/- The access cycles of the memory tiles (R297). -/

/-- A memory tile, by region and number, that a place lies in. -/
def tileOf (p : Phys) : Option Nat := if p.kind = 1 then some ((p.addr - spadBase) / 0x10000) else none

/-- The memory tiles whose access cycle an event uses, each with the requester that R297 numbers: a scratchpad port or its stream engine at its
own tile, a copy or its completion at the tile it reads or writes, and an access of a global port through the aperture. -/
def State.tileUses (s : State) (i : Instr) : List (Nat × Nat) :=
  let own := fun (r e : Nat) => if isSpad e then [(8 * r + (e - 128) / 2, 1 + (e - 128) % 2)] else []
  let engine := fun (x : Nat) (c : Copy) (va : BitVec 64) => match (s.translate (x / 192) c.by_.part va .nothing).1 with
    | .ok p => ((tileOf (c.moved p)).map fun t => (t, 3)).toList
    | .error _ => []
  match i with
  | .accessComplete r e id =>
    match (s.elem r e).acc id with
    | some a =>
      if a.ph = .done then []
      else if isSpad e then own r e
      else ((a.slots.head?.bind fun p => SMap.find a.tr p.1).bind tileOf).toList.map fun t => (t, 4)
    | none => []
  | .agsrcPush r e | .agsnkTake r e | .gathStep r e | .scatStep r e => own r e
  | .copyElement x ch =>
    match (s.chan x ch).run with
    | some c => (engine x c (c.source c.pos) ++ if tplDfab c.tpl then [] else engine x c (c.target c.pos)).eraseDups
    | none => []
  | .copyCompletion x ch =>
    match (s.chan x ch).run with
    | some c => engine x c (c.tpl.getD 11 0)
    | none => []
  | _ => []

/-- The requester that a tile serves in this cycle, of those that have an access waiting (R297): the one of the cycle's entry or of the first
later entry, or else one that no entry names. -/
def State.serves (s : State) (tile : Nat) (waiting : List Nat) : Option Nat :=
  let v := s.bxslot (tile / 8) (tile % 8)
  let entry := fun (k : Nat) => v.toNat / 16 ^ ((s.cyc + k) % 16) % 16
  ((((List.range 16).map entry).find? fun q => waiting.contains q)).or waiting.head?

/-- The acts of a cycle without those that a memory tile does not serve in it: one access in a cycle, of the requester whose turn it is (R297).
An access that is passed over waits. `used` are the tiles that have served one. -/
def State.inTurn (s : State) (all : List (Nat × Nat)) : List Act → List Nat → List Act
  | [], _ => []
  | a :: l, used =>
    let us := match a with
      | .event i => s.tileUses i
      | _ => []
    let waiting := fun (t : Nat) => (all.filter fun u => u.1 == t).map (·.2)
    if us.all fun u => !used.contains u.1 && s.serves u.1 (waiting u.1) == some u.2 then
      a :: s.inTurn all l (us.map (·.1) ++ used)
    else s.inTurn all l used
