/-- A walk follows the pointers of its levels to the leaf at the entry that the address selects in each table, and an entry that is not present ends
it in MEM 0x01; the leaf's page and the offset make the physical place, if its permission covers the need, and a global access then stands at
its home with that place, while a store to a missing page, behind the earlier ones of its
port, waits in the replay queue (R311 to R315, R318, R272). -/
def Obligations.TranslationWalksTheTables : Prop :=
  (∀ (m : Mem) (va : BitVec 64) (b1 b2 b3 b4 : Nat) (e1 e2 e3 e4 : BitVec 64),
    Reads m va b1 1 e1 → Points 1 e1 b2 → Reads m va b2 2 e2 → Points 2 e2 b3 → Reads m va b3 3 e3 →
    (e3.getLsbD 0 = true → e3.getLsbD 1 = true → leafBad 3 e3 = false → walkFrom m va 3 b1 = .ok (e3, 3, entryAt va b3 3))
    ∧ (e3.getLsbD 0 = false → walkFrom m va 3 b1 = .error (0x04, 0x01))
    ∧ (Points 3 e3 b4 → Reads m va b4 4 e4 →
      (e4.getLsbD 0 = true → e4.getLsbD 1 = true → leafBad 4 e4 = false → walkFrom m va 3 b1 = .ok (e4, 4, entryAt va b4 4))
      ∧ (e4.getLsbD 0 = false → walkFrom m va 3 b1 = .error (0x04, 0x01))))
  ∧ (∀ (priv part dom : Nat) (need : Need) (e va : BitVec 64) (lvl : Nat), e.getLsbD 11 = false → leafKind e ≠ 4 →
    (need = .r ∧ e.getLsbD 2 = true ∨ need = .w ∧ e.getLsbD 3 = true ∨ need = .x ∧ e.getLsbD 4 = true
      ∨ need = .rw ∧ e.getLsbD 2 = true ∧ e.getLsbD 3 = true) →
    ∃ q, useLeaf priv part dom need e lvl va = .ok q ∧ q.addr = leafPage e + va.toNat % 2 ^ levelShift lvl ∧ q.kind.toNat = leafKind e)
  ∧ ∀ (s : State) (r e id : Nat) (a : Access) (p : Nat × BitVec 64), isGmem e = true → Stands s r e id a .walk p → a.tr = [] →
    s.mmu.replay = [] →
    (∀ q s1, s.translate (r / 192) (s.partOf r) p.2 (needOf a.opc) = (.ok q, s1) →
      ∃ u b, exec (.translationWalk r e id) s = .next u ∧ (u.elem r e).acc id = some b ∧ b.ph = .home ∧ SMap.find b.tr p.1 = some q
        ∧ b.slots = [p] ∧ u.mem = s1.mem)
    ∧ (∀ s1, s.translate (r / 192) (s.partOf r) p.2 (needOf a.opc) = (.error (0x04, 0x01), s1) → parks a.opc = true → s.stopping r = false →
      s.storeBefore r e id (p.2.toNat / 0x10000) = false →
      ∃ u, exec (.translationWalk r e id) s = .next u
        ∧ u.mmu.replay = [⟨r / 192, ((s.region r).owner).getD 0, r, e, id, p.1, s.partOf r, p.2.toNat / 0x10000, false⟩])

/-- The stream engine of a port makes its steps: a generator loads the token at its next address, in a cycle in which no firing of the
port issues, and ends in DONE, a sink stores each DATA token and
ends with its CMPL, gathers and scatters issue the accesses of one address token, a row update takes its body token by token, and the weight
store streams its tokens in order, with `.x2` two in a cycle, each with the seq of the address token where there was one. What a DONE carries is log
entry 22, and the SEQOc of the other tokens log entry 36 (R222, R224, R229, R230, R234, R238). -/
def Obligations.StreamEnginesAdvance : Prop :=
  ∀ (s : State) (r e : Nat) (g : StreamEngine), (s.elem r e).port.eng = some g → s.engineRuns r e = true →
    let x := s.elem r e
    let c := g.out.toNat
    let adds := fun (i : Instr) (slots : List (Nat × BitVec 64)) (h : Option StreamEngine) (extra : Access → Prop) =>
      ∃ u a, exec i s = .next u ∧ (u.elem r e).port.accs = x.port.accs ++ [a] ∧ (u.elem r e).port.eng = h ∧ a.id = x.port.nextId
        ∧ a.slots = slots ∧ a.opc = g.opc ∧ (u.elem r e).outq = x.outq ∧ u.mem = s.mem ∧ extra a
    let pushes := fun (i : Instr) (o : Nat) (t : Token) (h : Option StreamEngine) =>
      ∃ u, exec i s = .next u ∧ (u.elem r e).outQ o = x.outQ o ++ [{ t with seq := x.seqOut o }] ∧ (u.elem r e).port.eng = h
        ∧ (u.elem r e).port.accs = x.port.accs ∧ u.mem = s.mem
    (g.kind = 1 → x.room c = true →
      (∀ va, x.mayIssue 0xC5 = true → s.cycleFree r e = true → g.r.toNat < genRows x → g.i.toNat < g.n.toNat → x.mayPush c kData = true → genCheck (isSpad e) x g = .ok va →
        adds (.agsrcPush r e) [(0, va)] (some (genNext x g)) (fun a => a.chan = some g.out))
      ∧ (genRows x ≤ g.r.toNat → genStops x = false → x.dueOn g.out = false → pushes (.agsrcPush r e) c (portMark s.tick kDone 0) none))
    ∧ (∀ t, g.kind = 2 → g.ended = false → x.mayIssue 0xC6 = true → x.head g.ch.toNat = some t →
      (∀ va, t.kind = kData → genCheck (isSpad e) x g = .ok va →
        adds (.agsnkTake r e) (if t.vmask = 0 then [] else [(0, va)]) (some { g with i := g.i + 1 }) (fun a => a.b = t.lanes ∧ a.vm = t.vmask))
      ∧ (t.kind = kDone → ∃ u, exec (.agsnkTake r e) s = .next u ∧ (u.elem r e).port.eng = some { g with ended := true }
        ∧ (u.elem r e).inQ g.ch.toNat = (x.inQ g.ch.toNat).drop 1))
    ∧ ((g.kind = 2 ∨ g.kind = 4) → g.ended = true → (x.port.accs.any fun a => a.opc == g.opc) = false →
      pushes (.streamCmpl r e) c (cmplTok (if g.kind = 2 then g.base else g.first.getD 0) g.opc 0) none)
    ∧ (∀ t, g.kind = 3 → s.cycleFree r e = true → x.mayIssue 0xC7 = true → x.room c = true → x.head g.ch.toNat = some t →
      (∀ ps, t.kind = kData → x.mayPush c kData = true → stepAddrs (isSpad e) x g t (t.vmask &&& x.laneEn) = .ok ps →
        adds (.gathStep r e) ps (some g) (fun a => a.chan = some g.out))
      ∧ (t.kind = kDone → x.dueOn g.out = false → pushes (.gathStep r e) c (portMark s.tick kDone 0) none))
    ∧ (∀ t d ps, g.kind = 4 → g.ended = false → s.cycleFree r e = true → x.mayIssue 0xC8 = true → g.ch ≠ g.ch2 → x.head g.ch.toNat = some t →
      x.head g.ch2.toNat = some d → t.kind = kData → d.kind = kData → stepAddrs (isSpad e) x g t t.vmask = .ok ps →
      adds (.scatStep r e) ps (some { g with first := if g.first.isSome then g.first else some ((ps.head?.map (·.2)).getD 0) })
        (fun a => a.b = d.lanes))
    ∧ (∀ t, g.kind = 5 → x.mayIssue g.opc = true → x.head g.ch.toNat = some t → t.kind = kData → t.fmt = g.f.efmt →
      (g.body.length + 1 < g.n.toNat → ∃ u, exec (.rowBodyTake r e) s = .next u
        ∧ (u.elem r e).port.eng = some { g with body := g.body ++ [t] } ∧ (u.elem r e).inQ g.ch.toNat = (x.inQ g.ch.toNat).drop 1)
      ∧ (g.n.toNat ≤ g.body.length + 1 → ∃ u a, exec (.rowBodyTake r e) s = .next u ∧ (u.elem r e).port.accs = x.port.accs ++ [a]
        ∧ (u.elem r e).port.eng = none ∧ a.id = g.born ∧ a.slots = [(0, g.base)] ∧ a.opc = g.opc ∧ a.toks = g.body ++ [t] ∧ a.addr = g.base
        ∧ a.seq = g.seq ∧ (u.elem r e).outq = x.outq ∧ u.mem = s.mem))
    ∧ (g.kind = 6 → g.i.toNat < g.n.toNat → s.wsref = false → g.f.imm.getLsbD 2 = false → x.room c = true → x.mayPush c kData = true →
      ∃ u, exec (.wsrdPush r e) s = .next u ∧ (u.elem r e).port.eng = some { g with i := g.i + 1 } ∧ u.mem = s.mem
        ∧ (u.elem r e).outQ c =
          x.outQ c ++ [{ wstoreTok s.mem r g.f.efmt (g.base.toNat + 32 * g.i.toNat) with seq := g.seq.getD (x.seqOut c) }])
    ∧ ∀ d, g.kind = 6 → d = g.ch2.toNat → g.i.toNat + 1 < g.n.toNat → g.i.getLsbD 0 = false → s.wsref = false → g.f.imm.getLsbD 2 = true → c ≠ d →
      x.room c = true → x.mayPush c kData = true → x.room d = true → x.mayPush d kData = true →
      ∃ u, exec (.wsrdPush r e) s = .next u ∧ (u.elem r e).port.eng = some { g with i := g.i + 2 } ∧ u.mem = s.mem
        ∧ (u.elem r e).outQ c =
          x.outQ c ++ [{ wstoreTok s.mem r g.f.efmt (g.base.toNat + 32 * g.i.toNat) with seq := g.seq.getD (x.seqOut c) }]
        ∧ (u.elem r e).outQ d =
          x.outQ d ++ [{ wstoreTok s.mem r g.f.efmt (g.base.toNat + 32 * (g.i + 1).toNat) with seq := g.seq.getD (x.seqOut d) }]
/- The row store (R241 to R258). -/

Exercise description:
Select and copy every line of the material that holds the string "tileOf".

Response for this exercise:
def tileOf (p : Phys) : Option Nat := if p.kind = 1 then some ((p.addr - spadBase) / 0x10000) else none
    | .ok p => ((tileOf (c.moved p)).map fun t => (t, 3)).toList
      else ((a.slots.head?.bind fun p => SMap.find a.tr p.1).bind tileOf).toList.map fun t => (t, 4)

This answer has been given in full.